▶ Work required
Which of the lines below include the word "stream"? Pull each one out.

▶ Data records
----------------------------------------

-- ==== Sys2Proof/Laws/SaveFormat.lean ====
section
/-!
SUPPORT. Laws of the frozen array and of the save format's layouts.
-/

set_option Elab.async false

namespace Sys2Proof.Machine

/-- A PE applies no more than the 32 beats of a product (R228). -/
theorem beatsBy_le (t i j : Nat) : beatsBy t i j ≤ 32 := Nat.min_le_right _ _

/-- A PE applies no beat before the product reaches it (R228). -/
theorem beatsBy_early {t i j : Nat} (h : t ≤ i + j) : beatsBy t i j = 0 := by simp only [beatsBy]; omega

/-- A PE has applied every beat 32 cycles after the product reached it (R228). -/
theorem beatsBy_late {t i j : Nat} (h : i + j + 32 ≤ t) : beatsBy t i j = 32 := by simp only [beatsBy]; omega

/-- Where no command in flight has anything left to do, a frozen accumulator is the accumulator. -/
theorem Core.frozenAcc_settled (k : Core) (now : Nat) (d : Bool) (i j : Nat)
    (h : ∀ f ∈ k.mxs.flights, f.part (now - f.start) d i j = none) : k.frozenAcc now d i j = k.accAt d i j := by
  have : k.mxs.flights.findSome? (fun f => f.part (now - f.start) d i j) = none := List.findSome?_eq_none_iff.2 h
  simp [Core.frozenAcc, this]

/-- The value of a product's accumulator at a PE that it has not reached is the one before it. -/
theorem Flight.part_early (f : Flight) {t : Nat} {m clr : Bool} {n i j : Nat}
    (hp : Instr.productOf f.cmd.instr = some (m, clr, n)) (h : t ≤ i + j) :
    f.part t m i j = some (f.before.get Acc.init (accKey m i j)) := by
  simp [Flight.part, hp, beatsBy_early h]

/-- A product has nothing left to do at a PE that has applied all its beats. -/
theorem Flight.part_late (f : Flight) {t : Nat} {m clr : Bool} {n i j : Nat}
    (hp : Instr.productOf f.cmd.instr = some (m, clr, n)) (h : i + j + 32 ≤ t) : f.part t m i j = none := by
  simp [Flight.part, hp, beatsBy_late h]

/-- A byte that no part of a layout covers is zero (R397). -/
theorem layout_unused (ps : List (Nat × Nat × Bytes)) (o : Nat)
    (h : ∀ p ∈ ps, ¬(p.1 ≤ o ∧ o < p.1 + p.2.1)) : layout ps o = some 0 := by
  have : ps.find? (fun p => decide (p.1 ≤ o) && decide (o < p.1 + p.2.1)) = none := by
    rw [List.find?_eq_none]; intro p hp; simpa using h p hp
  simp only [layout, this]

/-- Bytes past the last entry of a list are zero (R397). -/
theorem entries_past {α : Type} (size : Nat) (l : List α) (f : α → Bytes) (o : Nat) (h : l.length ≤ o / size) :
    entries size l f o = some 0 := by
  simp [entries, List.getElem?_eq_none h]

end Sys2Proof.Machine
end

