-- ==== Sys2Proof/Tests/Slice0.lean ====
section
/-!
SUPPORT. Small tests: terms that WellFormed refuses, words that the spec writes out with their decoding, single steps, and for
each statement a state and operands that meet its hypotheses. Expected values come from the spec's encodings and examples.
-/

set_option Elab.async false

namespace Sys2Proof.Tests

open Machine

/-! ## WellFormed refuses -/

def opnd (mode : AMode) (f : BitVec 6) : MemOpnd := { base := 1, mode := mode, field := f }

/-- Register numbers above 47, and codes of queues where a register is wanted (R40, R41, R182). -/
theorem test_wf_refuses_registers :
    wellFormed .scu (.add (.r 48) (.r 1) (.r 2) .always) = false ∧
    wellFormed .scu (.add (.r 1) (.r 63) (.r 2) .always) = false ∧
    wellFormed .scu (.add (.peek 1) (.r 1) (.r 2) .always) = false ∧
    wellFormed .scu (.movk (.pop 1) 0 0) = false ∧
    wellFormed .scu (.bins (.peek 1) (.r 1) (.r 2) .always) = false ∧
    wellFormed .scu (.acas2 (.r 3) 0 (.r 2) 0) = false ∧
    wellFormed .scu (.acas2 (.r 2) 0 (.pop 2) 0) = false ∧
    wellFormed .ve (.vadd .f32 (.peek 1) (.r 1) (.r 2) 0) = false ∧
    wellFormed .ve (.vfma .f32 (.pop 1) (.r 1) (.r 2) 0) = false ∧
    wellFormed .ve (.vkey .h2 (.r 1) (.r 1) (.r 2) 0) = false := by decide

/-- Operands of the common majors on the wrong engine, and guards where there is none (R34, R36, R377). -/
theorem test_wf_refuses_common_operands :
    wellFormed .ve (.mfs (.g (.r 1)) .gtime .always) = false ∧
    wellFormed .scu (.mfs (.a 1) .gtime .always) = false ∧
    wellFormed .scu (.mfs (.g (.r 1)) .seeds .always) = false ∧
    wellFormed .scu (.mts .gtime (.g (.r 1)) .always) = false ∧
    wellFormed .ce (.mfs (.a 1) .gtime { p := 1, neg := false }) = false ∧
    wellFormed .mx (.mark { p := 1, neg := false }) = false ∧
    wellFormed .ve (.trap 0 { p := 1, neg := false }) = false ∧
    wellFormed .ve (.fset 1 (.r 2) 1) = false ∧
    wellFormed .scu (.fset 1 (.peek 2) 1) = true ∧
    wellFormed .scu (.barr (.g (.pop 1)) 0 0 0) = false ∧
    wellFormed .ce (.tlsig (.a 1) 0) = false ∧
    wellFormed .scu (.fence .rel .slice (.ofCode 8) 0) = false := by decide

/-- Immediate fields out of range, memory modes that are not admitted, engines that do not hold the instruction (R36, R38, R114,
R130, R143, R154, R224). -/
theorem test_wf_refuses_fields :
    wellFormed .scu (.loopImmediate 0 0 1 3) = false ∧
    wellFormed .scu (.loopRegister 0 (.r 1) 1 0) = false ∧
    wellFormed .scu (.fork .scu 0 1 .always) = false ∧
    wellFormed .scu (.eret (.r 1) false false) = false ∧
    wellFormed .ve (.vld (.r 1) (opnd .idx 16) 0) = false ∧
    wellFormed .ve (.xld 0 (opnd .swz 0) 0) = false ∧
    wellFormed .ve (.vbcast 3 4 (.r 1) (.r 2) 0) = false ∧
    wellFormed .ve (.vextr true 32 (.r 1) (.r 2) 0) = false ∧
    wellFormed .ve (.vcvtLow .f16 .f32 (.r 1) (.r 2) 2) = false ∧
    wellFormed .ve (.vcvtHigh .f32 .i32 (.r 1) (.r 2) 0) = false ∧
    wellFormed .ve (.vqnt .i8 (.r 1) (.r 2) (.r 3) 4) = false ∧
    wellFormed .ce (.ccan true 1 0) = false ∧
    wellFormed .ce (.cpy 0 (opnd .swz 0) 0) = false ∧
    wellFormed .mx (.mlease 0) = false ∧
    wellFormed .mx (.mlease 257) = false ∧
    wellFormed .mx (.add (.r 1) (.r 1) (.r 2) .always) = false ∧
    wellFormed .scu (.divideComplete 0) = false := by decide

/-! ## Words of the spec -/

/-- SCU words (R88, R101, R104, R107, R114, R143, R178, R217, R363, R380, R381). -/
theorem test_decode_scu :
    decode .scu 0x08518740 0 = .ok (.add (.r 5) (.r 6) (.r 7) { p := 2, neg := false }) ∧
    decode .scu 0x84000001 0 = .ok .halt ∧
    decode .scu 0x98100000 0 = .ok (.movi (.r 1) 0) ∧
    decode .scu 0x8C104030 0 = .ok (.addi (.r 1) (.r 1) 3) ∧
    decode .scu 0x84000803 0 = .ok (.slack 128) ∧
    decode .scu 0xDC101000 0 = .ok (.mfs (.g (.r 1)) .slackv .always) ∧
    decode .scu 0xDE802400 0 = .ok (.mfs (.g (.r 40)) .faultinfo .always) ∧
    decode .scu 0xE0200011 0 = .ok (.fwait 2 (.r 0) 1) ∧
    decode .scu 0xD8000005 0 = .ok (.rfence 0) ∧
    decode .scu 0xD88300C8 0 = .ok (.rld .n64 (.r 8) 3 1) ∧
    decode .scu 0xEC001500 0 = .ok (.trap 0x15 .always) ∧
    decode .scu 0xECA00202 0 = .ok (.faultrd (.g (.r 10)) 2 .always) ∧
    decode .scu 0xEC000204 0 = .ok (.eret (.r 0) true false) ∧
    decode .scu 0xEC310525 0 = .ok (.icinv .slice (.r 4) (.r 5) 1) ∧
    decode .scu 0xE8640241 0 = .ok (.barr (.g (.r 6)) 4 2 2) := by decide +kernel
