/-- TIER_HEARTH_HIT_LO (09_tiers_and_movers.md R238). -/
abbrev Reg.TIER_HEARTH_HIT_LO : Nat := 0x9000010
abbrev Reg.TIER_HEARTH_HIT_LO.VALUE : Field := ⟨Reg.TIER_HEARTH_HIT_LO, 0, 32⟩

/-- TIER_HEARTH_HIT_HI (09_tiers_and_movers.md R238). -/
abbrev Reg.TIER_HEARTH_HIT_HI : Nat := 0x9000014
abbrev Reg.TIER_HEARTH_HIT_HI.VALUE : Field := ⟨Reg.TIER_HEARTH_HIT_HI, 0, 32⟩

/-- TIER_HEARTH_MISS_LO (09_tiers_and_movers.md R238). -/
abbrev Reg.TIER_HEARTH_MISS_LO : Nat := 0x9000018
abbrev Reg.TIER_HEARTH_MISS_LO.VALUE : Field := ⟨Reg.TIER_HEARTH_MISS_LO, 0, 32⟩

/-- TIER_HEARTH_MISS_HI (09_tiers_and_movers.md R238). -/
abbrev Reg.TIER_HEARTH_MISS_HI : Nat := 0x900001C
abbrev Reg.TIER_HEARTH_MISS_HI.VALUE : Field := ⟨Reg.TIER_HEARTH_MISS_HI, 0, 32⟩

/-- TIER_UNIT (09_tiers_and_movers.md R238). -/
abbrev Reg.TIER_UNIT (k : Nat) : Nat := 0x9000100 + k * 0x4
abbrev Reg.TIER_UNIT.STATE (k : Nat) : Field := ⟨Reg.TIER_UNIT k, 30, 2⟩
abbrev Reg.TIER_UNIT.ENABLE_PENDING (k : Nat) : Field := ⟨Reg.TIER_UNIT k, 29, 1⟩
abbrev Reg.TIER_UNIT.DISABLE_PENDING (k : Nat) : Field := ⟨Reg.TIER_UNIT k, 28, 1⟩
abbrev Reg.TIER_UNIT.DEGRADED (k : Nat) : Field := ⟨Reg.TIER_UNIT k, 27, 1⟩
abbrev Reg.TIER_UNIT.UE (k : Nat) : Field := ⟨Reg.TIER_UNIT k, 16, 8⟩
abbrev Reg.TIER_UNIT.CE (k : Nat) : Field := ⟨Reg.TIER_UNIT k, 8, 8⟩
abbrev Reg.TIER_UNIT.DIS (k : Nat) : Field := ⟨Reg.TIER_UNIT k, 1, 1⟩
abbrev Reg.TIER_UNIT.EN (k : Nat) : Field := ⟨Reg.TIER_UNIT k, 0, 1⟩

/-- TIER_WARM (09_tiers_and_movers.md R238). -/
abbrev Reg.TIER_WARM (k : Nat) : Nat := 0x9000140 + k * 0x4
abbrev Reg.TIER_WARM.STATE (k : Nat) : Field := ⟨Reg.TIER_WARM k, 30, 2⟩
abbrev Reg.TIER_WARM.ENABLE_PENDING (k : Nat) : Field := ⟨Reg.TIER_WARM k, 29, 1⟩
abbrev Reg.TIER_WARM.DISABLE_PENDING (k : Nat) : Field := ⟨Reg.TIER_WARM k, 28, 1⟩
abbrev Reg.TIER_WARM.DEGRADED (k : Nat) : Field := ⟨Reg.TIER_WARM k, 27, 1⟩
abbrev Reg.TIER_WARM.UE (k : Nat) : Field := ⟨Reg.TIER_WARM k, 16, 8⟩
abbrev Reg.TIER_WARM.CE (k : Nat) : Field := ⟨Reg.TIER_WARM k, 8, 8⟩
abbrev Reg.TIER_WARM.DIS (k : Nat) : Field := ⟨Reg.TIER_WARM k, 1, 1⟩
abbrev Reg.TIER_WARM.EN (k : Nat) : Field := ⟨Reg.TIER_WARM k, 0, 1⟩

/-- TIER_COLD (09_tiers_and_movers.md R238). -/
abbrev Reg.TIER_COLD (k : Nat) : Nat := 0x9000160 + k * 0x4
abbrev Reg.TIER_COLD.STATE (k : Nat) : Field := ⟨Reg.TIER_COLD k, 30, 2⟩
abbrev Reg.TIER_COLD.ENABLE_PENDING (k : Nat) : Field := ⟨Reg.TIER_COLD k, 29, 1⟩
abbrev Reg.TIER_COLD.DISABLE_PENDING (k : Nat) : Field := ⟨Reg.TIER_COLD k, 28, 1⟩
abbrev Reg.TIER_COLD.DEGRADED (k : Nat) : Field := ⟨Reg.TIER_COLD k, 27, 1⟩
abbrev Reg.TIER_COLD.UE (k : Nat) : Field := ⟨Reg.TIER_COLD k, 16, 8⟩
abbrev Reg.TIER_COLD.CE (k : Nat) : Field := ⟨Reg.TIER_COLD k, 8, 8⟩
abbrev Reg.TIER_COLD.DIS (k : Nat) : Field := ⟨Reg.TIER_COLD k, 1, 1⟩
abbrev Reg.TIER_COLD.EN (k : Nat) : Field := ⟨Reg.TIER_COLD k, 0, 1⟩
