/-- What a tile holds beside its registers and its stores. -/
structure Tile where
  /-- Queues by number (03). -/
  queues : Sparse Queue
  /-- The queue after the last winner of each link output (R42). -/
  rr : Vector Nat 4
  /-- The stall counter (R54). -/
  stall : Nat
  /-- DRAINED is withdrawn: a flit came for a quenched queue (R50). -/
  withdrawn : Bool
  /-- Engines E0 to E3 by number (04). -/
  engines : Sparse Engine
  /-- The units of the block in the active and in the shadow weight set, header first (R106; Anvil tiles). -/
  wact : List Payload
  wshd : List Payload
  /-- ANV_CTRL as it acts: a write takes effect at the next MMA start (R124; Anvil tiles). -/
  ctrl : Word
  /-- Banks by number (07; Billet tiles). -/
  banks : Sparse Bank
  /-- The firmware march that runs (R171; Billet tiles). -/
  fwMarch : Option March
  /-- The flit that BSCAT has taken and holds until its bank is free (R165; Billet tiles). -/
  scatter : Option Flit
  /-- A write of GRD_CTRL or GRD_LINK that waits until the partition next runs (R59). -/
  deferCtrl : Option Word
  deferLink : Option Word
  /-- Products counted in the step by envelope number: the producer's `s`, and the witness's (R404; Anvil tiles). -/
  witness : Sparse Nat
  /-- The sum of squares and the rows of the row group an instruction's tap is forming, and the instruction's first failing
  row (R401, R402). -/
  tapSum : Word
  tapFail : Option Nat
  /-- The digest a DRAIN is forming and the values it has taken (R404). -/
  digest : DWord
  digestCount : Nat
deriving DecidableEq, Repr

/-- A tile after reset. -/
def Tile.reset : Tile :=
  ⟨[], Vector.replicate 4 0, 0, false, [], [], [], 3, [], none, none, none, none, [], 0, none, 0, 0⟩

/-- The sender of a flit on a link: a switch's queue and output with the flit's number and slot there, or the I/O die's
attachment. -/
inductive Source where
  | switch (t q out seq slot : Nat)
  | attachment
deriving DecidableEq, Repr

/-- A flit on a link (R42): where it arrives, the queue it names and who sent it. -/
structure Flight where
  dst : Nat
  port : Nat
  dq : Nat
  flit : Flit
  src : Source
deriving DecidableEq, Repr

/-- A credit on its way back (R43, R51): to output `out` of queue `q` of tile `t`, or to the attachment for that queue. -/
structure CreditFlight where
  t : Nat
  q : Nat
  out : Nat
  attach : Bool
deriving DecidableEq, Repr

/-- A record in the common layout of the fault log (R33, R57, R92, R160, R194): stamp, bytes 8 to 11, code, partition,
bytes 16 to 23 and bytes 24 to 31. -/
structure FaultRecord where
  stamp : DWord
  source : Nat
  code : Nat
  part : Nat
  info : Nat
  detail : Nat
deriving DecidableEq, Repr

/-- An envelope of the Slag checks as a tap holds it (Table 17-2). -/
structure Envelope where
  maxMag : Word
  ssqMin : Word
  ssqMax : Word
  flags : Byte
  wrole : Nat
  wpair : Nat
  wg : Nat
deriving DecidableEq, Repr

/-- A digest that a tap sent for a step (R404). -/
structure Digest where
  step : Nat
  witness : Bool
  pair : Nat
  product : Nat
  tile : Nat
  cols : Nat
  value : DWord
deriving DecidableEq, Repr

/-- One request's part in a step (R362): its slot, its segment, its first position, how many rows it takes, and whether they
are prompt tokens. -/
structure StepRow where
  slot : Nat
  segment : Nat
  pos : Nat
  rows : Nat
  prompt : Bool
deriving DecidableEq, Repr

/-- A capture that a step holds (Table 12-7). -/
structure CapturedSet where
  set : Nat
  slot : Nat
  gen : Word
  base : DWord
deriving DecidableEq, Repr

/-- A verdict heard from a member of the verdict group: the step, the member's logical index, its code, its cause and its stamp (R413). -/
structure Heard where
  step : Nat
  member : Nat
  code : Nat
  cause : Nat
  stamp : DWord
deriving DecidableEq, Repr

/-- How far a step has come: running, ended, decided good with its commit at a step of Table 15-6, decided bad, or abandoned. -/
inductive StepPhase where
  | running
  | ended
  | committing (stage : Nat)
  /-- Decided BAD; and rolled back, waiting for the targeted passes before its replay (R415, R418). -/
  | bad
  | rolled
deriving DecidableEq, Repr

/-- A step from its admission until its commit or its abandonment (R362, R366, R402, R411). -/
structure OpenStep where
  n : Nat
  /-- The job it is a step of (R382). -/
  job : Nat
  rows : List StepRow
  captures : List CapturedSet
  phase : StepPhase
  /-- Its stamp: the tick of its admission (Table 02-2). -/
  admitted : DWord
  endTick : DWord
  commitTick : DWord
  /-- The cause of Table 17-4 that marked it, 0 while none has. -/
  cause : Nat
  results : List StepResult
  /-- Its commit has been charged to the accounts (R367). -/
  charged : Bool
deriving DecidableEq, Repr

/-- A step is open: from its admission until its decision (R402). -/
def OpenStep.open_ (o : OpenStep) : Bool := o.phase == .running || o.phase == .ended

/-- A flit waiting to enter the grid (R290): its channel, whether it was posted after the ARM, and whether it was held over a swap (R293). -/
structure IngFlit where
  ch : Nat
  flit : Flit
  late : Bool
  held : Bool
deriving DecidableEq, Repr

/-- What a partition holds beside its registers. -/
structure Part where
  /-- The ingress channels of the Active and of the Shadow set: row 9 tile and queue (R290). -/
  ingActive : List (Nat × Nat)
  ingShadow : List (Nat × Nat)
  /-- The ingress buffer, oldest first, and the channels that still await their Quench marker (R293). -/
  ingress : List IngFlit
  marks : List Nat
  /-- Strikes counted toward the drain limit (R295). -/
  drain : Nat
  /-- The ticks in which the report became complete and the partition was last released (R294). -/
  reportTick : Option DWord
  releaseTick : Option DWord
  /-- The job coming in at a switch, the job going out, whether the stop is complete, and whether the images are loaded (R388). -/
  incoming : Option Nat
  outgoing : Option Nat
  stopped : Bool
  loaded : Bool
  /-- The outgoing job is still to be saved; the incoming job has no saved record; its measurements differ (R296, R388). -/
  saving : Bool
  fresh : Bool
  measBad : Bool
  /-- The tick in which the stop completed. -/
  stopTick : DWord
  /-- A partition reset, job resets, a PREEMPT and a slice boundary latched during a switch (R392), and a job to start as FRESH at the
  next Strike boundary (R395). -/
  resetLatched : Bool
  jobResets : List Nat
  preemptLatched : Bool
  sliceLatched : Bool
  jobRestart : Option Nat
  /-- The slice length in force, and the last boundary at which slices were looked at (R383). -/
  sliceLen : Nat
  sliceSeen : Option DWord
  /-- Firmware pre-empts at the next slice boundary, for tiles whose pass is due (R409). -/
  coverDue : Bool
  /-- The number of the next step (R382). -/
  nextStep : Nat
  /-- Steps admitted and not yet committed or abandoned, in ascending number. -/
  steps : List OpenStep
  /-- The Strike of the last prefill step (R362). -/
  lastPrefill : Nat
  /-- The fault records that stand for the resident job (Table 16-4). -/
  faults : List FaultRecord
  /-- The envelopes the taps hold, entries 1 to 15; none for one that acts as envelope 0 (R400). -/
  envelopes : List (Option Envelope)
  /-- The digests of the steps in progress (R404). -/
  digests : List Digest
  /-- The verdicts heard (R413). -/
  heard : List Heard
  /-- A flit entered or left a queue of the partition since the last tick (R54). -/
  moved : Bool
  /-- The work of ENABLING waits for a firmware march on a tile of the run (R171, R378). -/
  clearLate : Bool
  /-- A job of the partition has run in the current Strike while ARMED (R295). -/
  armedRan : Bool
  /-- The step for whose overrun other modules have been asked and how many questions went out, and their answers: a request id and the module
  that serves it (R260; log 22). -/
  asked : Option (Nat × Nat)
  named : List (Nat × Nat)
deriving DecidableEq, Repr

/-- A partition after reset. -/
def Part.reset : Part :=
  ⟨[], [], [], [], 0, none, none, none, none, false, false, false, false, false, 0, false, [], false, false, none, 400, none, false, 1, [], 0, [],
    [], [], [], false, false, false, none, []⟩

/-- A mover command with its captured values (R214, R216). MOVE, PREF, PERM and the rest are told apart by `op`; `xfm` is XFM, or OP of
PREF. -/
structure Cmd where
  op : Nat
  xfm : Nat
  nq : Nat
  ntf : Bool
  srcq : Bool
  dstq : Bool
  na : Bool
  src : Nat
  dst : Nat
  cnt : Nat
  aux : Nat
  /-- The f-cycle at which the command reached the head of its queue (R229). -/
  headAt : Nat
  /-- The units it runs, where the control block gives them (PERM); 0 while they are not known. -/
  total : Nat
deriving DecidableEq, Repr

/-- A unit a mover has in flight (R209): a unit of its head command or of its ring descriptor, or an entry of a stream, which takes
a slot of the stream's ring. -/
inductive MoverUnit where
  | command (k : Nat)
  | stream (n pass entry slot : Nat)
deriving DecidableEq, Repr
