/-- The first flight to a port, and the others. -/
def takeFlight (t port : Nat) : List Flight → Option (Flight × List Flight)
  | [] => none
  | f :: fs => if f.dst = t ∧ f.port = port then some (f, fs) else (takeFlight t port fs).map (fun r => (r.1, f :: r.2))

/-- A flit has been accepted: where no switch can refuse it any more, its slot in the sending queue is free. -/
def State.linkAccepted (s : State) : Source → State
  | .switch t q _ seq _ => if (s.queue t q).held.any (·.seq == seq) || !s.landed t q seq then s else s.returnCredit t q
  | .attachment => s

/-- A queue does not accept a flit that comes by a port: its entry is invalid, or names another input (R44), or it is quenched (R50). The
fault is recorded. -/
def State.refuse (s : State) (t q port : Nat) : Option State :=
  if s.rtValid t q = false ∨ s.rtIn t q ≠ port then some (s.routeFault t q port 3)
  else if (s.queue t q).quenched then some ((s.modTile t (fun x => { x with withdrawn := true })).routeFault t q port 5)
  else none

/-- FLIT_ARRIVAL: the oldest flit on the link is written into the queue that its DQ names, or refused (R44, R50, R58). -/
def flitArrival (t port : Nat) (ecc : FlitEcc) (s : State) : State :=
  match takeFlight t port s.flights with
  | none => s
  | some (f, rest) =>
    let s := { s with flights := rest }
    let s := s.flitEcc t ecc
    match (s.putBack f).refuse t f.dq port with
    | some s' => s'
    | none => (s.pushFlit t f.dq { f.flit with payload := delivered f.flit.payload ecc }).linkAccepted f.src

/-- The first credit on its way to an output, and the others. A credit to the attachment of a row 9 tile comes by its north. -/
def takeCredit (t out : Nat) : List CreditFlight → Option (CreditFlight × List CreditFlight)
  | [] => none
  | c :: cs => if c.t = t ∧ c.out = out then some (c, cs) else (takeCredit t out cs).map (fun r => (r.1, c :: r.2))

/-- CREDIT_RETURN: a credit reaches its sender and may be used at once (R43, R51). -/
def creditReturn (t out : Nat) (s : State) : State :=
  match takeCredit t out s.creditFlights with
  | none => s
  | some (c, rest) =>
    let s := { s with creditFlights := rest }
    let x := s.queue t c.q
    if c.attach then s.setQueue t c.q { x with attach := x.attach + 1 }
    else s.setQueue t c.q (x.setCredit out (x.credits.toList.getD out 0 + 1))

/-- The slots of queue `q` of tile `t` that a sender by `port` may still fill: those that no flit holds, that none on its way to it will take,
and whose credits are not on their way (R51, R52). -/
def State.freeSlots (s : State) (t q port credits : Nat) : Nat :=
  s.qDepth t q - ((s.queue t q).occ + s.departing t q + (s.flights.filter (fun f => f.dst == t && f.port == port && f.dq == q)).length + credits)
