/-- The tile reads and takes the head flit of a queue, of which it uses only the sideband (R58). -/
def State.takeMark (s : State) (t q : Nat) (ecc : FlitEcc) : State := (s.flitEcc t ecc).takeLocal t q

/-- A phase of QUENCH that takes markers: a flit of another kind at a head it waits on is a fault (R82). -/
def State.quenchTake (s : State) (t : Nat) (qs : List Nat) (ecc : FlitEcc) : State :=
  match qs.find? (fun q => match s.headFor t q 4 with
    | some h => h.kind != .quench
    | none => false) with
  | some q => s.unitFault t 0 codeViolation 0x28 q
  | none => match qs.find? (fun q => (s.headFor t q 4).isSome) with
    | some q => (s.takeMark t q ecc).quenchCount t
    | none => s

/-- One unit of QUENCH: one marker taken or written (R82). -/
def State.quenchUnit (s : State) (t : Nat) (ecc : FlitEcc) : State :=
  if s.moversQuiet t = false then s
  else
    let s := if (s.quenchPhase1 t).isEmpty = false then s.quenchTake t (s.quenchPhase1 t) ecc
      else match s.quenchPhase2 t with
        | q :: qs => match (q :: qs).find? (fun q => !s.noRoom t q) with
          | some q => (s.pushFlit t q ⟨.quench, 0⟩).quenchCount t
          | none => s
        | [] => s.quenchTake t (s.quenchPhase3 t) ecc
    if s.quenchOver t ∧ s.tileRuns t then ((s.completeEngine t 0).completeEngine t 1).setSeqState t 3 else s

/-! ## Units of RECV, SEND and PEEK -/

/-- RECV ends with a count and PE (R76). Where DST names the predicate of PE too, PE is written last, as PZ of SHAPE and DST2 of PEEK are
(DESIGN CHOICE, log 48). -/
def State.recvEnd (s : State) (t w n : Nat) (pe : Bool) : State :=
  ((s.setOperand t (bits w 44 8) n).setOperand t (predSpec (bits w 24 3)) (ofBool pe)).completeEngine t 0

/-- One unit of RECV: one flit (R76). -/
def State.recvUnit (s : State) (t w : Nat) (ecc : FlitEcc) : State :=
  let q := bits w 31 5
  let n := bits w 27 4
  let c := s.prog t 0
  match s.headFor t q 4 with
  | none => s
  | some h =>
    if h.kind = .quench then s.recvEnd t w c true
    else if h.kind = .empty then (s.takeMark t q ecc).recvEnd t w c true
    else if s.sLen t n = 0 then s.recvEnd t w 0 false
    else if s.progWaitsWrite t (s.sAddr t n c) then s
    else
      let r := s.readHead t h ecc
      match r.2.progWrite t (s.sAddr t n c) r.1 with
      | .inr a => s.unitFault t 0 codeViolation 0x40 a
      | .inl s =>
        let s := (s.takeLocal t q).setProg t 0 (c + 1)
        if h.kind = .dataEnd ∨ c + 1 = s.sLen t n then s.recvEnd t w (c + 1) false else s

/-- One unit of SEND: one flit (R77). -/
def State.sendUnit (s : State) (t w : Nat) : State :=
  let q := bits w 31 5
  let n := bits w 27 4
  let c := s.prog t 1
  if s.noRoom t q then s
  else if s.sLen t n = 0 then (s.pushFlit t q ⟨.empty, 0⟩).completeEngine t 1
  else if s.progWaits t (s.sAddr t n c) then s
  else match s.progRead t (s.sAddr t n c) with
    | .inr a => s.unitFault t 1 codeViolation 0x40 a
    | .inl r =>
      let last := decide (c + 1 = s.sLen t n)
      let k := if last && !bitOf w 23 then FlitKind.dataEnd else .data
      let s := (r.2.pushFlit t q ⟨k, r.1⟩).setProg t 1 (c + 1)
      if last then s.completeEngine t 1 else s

----------------------------------------

▶ Result for this exercise
/-- A unit a mover has in flight (R209): a unit of its head command or of its ring descriptor, or an entry of a stream, which takes
a slot of the stream's ring. -/
  | stream (n pass entry slot : Nat)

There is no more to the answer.